Task brief ->
The entries should be written out again exactly as they read.

Extracted records ->

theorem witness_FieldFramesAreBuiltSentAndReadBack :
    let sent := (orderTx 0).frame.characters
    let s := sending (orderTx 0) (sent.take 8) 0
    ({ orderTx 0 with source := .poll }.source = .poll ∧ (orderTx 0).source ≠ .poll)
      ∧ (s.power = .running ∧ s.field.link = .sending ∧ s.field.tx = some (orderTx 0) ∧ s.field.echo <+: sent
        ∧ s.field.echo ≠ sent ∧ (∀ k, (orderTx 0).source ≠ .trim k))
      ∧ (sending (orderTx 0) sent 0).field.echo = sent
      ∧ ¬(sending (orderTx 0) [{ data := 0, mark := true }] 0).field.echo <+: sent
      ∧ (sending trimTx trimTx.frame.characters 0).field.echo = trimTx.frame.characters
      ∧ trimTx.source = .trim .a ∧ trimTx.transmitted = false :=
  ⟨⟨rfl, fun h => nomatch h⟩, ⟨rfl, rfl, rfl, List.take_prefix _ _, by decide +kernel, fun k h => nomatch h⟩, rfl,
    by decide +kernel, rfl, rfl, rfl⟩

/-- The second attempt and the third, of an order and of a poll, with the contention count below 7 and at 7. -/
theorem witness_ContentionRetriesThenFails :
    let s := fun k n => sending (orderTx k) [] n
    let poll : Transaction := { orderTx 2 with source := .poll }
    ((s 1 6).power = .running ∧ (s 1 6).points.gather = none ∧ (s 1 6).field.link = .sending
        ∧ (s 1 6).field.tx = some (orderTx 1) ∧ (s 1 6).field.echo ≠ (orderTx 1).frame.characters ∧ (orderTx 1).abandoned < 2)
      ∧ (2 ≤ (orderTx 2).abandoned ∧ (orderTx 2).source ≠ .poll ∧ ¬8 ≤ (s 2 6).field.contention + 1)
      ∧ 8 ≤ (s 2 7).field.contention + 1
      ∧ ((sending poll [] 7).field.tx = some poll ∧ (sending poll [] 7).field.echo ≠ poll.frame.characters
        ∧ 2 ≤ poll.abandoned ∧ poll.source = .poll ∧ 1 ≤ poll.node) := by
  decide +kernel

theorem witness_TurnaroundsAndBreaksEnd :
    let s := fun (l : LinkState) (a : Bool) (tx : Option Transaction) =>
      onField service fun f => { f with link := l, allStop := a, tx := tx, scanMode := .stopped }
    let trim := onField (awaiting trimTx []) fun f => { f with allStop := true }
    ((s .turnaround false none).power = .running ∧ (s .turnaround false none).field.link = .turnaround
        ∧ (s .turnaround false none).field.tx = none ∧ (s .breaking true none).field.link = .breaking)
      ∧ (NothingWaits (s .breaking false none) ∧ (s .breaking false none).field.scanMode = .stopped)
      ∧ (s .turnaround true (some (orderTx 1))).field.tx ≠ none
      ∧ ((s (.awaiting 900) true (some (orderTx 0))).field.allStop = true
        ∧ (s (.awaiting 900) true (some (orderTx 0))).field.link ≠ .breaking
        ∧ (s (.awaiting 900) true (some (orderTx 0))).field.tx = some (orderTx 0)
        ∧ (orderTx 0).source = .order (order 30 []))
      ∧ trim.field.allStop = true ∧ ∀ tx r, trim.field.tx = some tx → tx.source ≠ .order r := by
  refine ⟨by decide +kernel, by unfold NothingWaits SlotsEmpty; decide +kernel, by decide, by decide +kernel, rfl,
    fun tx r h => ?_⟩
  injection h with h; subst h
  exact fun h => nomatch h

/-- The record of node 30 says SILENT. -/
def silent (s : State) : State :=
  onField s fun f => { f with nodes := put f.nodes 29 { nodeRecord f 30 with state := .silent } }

Answer to this problem ->
theorem witness_FieldFramesAreBuiltSentAndReadBack :
    let sent := (orderTx 0).frame.characters
    let s := sending (orderTx 0) (sent.take 8) 0
    ({ orderTx 0 with source := .poll }.source = .poll ∧ (orderTx 0).source ≠ .poll)
      ∧ (s.power = .running ∧ s.field.link = .sending ∧ s.field.tx = some (orderTx 0) ∧ s.field.echo <+: sent
        ∧ s.field.echo ≠ sent ∧ (∀ k, (orderTx 0).source ≠ .trim k))
      ∧ (sending (orderTx 0) sent 0).field.echo = sent
      ∧ ¬(sending (orderTx 0) [{ data := 0, mark := true }] 0).field.echo <+: sent
      ∧ (sending trimTx trimTx.frame.characters 0).field.echo = trimTx.frame.characters
      ∧ trimTx.source = .trim .a ∧ trimTx.transmitted = false :=
  ⟨⟨rfl, fun h => nomatch h⟩, ⟨rfl, rfl, rfl, List.take_prefix _ _, by decide +kernel, fun k h => nomatch h⟩, rfl,
    by decide +kernel, rfl, rfl, rfl⟩

/-- The second attempt and the third, of an order and of a poll, with the contention count below 7 and at 7. -/
theorem witness_ContentionRetriesThenFails :
    let s := fun k n => sending (orderTx k) [] n
    let poll : Transaction := { orderTx 2 with source := .poll }
    ((s 1 6).power = .running ∧ (s 1 6).points.gather = none ∧ (s 1 6).field.link = .sending
        ∧ (s 1 6).field.tx = some (orderTx 1) ∧ (s 1 6).field.echo ≠ (orderTx 1).frame.characters ∧ (orderTx 1).abandoned < 2)
      ∧ (2 ≤ (orderTx 2).abandoned ∧ (orderTx 2).source ≠ .poll ∧ ¬8 ≤ (s 2 6).field.contention + 1)
      ∧ 8 ≤ (s 2 7).field.contention + 1
      ∧ ((sending poll [] 7).field.tx = some poll ∧ (sending poll [] 7).field.echo ≠ poll.frame.characters
        ∧ 2 ≤ poll.abandoned ∧ poll.source = .poll ∧ 1 ≤ poll.node) := by
  decide +kernel

theorem witness_TurnaroundsAndBreaksEnd :
    let s := fun (l : LinkState) (a : Bool) (tx : Option Transaction) =>
      onField service fun f => { f with link := l, allStop := a, tx := tx, scanMode := .stopped }
    let trim := onField (awaiting trimTx []) fun f => { f with allStop := true }
    ((s .turnaround false none).power = .running ∧ (s .turnaround false none).field.link = .turnaround
        ∧ (s .turnaround false none).field.tx = none ∧ (s .breaking true none).field.link = .breaking)
      ∧ (NothingWaits (s .breaking false none) ∧ (s .breaking false none).field.scanMode = .stopped)
      ∧ (s .turnaround true (some (orderTx 1))).field.tx ≠ none
      ∧ ((s (.awaiting 900) true (some (orderTx 0))).field.allStop = true
        ∧ (s (.awaiting 900) true (some (orderTx 0))).field.link ≠ .breaking
        ∧ (s (.awaiting 900) true (some (orderTx 0))).field.tx = some (orderTx 0)
        ∧ (orderTx 0).source = .order (order 30 []))
      ∧ trim.field.allStop = true ∧ ∀ tx r, trim.field.tx = some tx → tx.source ≠ .order r := by
  refine ⟨by decide +kernel, by unfold NothingWaits SlotsEmpty; decide +kernel, by decide, by decide +kernel, rfl,
    fun tx r h => ?_⟩
  injection h with h; subst h
  exact fun h => nomatch h

/-- The record of node 30 says SILENT. -/
def silent (s : State) : State :=
  onField s fun f => { f with nodes := put f.nodes 29 { nodeRecord f 30 with state := .silent } }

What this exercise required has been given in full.